/-- At an edge of a block's branch, the registers hold what the target block's values are to be: its arguments the edge's operands, every other
live value itself (R74: the arguments have been moved). A literal argument is not looked at. -/
def edgeOk (f : FuncInfo) (p : Plan) (m : RegMap) (from_ to_ : Nat) : Bool :=
  match f.blocks[from_]?.bind fun b => b.instrs.getLast?, f.blocks[to_]? with
  | some (n, i), some b =>
    (instrTargets i).all fun t => t.block.toNat ≠ to_ ||
      (p.liveAt b.pix).all fun v =>
        match (p.reg.get? v).bind NReg.ofSpec?, p.spill.get? v with
        | some r, none =>
          if b.argNum ≤ v && v < b.argNum + b.args.length then
            (match (t.args[v - b.argNum]?).bind (opndValue n) with | some u => p.holds m r u | none => true)
          else p.holds m r v
        | _, _ => true
  | _, _ => true

/-- The block in which a bundle stands: its region's head's, or that of its first portable slot. -/
def DBundle.here (f : FuncInfo) (p : Plan) (b : DBundle) : Option Nat :=
  if bundleH b.w then (blockAt f.blocks (p.rpix b.region)).map Prod.fst else b.block f

/-- The branches of a bundle find the registers as their targets want them. -/
def branchEdges (f : FuncInfo) (p : Plan) (all : List DBundle) (b : DBundle) (m : RegMap) : Bool :=
  b.d.slots.all fun (i, _, sl) =>
    match (blockAt f.blocks (b.pixs.getD i 0xFFFFFF)).map Prod.fst with
    | none => true
    | some from_ =>
      match sl with
      | .br d | .brc _ d => (((all.find? fun t => (t.idx : Int) = b.idx + d).bind (DBundle.here f p)).map (edgeOk f p m from_)).getD true
      | .switch .. => (List.range f.blocks.length).all (edgeOk f p m from_)
      | _ => true

/-- R106, R129, R135: run in sequence, every slot finds its operands' values in the registers it names. A bundle that begins a region or
another block finds the registers as the plan has them, and what precedes it leaves them so. -/
def seqGo (f : FuncInfo) (p : Plan) (all : List DBundle) : List DBundle → Option Nat → RegMap → Bool
  | [], _, _ => true
  | b :: r, blk, m =>
    let here := b.here f p
    let moved := here.isSome && here ≠ blk
    let m0 :=
      if bundleH b.w then p.regMap (p.rpix b.region)
      else if moved then (match here.bind fun k => f.blocks[k]? with | some x => p.regMap x.pix | none => m) else m
    let falls := match blk, here with | some i, some j => !moved || edgeOk f p m i j | _, _ => true
    match seqBundle f p b b.d.slots m0 with
    | some m1 => falls && branchEdges f p all b m1 && seqGo f p all r (here.or blk) m1
    | none => false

#####

Each line of the material with the word "that" in it should be listed.

/-- The block in which a bundle stands: its region's head's, or that of its first portable slot. -/
/-- R106, R129, R135: run in sequence, every slot finds its operands' values in the registers it names. A bundle that begins a region or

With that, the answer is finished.